*** Listed entries ***
-- ==== Sys2Proof/Laws/Frames.lean ====
section
/-! SUPPORT. The frame of every shared operation, said once: which fields of State it may change. A proof obtains the frame and
rewrites, in place of unfolding the operation. -/

namespace Sys2Proof.Machine

/-! ## The sequencer's choice -/

/-- Beginning an access changes the sequencers alone. -/
theorem State.beginAccess_frame (s : State) (i : SlotId) (src : AccessSource) (d : Direction) (t : Target) (w : Word)
    (o : Preference) (l : Lines) : ∃ q, s.beginAccess i src d t w o l = { s with sequencers := q } := ⟨_, rfl⟩

/-- Beginning system work changes the posting units and the sequencers. -/
theorem State.beginSystem_frame (s : State) (i : SlotId) (w : SystemWork) (l : Lines) :
    ∃ p q, s.beginSystem i w l = { s with posting := p, sequencers := q } := by
  cases w <;> exact ⟨_, _, rfl⟩

/-- Beginning a channel's module half changes the channels and the sequencers. -/
theorem State.beginHalf_frame (s : State) (i : SlotId) (c : ChannelId) (l : Lines) :
    ∃ ch q, s.beginHalf i c l = { s with channels := ch, sequencers := q } := by
  unfold State.beginHalf
  dsimp only
  split
  · exact ⟨s.channels, s.sequencers, rfl⟩
  · exact ⟨_, _, rfl⟩

/-- A choice changes posting units, sequencers and channels. -/
theorem State.choose_frame (s : State) (i : SlotId) (l : Lines) :
    ∃ p q ch, s.choose i l = { s with posting := p, sequencers := q, channels := ch } := by
  unfold State.choose
  split
  · exact ⟨_, _, _, rfl⟩
  · split
    · exact ⟨_, _, _, rfl⟩
    · obtain ⟨p, q, h⟩ := s.beginSystem_frame i _ l
      exact ⟨p, q, s.channels, h⟩
    · obtain ⟨ch, q, h⟩ := s.beginHalf_frame i _ l
      exact ⟨s.posting, q, ch, h⟩
    · split
      · obtain ⟨p, q, h⟩ := s.beginSystem_frame i _ l
        exact ⟨p, q, s.channels, h⟩
      · obtain ⟨ch, q, h⟩ := s.beginHalf_frame i _ l
        exact ⟨s.posting, q, ch, h⟩

/-- A choice for a channel changes posting units, sequencers and channels. -/
theorem State.chooseFor_frame (s : State) (c : ChannelId) (l : Lines) :
    ∃ p q ch, s.chooseFor c l = { s with posting := p, sequencers := q, channels := ch } := by
  unfold State.chooseFor
  split
  · exact ⟨_, _, _, rfl⟩
  · exact s.choose_frame _ l

/-- With an access in progress a choice does nothing (R126). -/
theorem State.choose_busy (s : State) (i : SlotId) (l : Lines) (a : BusAccess) (h : (s.sequencer i).access = some a) :
    s.choose i l = s := by
  unfold State.choose; rw [h]

/-- With nothing waiting a choice does nothing (R126). -/
theorem State.choose_idle (s : State) (i : SlotId) (l : Lines) (h : (s.postingUnit i).offered = none)
    (k : s.dueChannel i = none) : s.choose i l = s := by
  unfold State.choose
  split
  · rfl
  · rw [h, k]

/-! ## Channels -/

/-- An abort changes channels, memory records and events. -/
theorem State.abortChannel_frame (s : State) (c : ChannelId) (k : AbortCause) :
    ∃ ch m u, s.abortChannel c k = { s with channels := ch, memory := m, events := u } := ⟨_, _, _, rfl⟩

/-- An issue of a memory access changes channels, memory records and events. -/
theorem State.issueMemory_frame (s : State) (c : ChannelId) (a : MemoryAccess) :
    ∃ ch m u, s.issueMemory c a = { s with channels := ch, memory := m, events := u } := by
  unfold State.issueMemory
  split
  · exact ⟨_, _, _, rfl⟩
  · exact ⟨_, _, _, rfl⟩

/-- A unit start changes channels, memory records and events. -/
theorem State.startUnit_frame (s : State) (c : ChannelId) :
    ∃ ch m u, s.startUnit c = { s with channels := ch, memory := m, events := u } := by
  unfold State.startUnit
  dsimp only
  split
  · exact ⟨_, _, _, rfl⟩
  · split
    · exact ⟨_, _, _, rfl⟩
    · obtain ⟨ch, m, u, h⟩ := State.issueMemory_frame (s.setChannel c _) c _
      exact ⟨ch, m, u, h⟩

/-- Starting a unit on demand changes channels, memory records and events. -/
theorem State.startIfDemanded_frame (s : State) (c : ChannelId) (l : Lines) :
    ∃ ch m u, s.startIfDemanded c l = { s with channels := ch, memory := m, events := u } := by
  unfold State.startIfDemanded
  split
  · exact s.startUnit_frame c
  · exact ⟨_, _, _, rfl⟩

/-- Starting the next unit changes channels, memory records and events. -/
theorem State.startIfDue_frame (s : State) (c : ChannelId) (l : Lines) :
    ∃ ch m u, s.startIfDue c l = { s with channels := ch, memory := m, events := u } := by
  unfold State.startIfDue
  dsimp only
  split
  · split
    · split
      · exact s.startUnit_frame c
      · exact ⟨_, _, _, rfl⟩
    · split
      · obtain ⟨ch, m, u, h⟩ := State.startUnit_frame (s.setChannel c _) c
        exact ⟨ch, m, u, h⟩
      · exact ⟨_, _, _, rfl⟩
    · exact s.startIfDemanded_frame c l
  · exact ⟨_, _, _, rfl⟩

/-- The end of a unit changes channels, memory records and events. -/
theorem State.endUnit_frame (s : State) (c : ChannelId) (l : Lines) :
    ∃ ch m u, s.endUnit c l = { s with channels := ch, memory := m, events := u } := by
  unfold State.endUnit
  dsimp only
  split
  · obtain ⟨ch, m, u, h⟩ := State.startIfDue_frame ((s.setChannel c _).raise (Flag.channelDone c)) c l
    exact ⟨ch, m, u, h⟩
  · obtain ⟨ch, m, u, h⟩ := State.startIfDue_frame (s.setChannel c _) c l
    exact ⟨ch, m, u, h⟩

/-! ## Entries and their work -/

/-- Freeing an entry changes the table, the channels, the retired-handle set and events. -/
theorem State.freeEntry_frame (s : State) (h : Handle) :
    ∃ t ch r u, s.freeEntry h = { s with table := t, channels := ch, retired := r, events := u } := by
  unfold State.freeEntry
  dsimp only
  split
  · exact ⟨_, _, _, _, rfl⟩
  · exact ⟨_, _, _, _, rfl⟩

/-- The finish of an accepted access changes the table, the channels, the retired-handle set and events. -/
theorem State.finishOne_frame (s : State) (h : Handle) :
    ∃ t ch r u, s.finishOne h = { s with table := t, channels := ch, retired := r, events := u } := by
  unfold State.finishOne
  split
  · exact s.freeEntry_frame h
  · exact ⟨_, _, _, _, rfl⟩

/-- The completion of a write at the module: what it may change. -/
theorem State.completeWrite_frame (s : State) (i : SlotId) :
    ∃ p t ch r u, s.completeWrite i = { s with posting := p, table := t, channels := ch, retired := r, events := u } := by
  unfold State.completeWrite
  split
  · exact ⟨_, _, _, _, _, rfl⟩
  · obtain ⟨t, ch, r, u, h⟩ := State.finishOne_frame (s.setPosting i _) _
    exact ⟨_, t, ch, r, u, h⟩

/-- The discard of a write at a timeout: what it may change. -/
theorem State.discardWrite_frame (s : State) (i : SlotId) :
    ∃ p t ch r u, s.discardWrite i = { s with posting := p, table := t, channels := ch, retired := r, events := u } := by
  unfold State.discardWrite
  split
  · exact ⟨_, _, _, _, _, rfl⟩
  · obtain ⟨t, ch, r, u, h⟩ := State.finishOne_frame ((s.setPosting i _).raise (Flag.dataLost i)) _
    exact ⟨_, t, ch, r, u, h⟩

/-- The finish of a held read at the module changes the posting units alone. -/
theorem State.finishRead_frame (s : State) (i : SlotId) (o : HeldState) :
    ∃ p, s.finishRead i o = { s with posting := p } := by
  unfold State.finishRead
  split
  · exact ⟨_, rfl⟩
  · exact ⟨_, rfl⟩

/-- The emptying of a holder: what it may change. -/
theorem State.emptyHolder_frame (s : State) (i : SlotId) (r : HeldRead) :
    ∃ p t ch w u, s.emptyHolder i r = { s with posting := p, table := t, channels := ch, retired := w, events := u } := by
  unfold State.emptyHolder
  obtain ⟨t, ch, w, u, h⟩ := State.finishOne_frame (s.setPosting i _) r.target.handle
  exact ⟨_, t, ch, w, u, h⟩

/-! ## The session end -/

/-- A channel at a session end: channels, memory records and events may change. -/
theorem State.endChannelSession_frame (s : State) (i : SlotId) (c : ChannelId) :
    ∃ ch m u, s.endChannelSession i c = { s with channels := ch, memory := m, events := u } := by
  unfold State.endChannelSession
  dsimp only
  split
  · split
    · exact ⟨_, _, _, rfl⟩
    · exact ⟨_, _, _, rfl⟩
  · exact ⟨_, _, _, rfl⟩

/-- All channels at a session end: channels, memory records and events may change. -/
theorem State.endChannelSessions_frame (s : State) (i : SlotId) :
    ∃ ch m u, s.endChannelSessions i = { s with channels := ch, memory := m, events := u } := by
  unfold State.endChannelSessions
  generalize fourIds = l
  induction l generalizing s with
  | nil => exact ⟨_, _, _, rfl⟩
  | cons c cs ih =>
    obtain ⟨ch, m, u, h⟩ := s.endChannelSession_frame i c
    obtain ⟨ch', m', u', h'⟩ := ih (s.endChannelSession i c)
    refine ⟨ch', m', u', ?_⟩
    rw [List.foldl_cons, h', h]

/-- A purge changes posting units and events. -/
theorem State.purge_frame (s : State) (i : SlotId) (k : EndCause) :
    ∃ p u, s.purge i k = { s with posting := p, events := u } := by
  unfold State.purge
  dsimp only
  split
  · exact ⟨_, _, rfl⟩
  · exact ⟨_, _, rfl⟩

/-- The table at a session end: table, retired-handle set, channels and events may change. -/
theorem State.endTableSession_frame (s : State) (e : SessionEnd) :
    ∃ t r ch u, s.endTableSession e = { s with table := t, retired := r, channels := ch, events := u } := by
  unfold State.endTableSession
  dsimp only
  split
  · exact ⟨_, _, _, _, rfl⟩
  · exact ⟨_, _, _, _, rfl⟩

/-- A session end leaves the port, the command port, the slot controllers, the collection limit, the setting words, the
answer and the queue. -/
theorem State.endSession_frame (s : State) (e : SessionEnd) :
    ∃ t r ch m q p u, s.endSession e =
      { s with table := t, retired := r, channels := ch, memory := m, sequencers := q, posting := p, events := u } := by
  unfold State.endSession
  dsimp only
  obtain ⟨ch, m, u, h⟩ := s.endChannelSessions_frame e.slot
  rw [h]
  obtain ⟨p, u', h'⟩ := State.purge_frame
    (State.setSequencer { s with channels := ch, memory := m, events := u } e.slot Sequencer.initial) e.slot e.cause
  rw [h']
  obtain ⟨t, r, ch', u'', h''⟩ := State.endTableSession_frame
    { (State.setSequencer { s with channels := ch, memory := m, events := u } e.slot Sequencer.initial) with
      posting := p, events := u' } e
  rw [h'']
  exact ⟨_, _, _, _, _, _, _, rfl⟩

/-! ## Answers -/

/-- A refused access changes events and the answer alone (R97). -/
theorem State.refuse_frame (s : State) (o : FaultOffer) (k : ErrorCode) :
    ∃ u, s.refuse o k = { s with events := u, answer := some (.error k) } := ⟨_, rfl⟩

/-- A completed command changes the command port and events, over the state it has written (R67). -/
theorem State.complete_frame (s : State) (k : ResultCode) (w : Quad Word) :
    ∃ u, s.complete k w =
      { s with
        command := { s.command with executing := none, resultCode := k, results := w }
        events := u } := ⟨_, rfl⟩

end Sys2Proof.Machine
end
*** End of Listed entries ***
• _What you will do_: Retype only the lines above between the line with "obtain ⟨ch', m', u', h'⟩" and the line with "theorem State.purge_frame (s", counting those two lines as well, and keep every character as it is.

• _Result for this exercise_:
    obtain ⟨ch', m', u', h'⟩ := ih (s.endChannelSession i c)
    refine ⟨ch', m', u', ?_⟩
    rw [List.foldl_cons, h', h]

/-- A purge changes posting units and events. -/
theorem State.purge_frame (s : State) (i : SlotId) (k : EndCause) :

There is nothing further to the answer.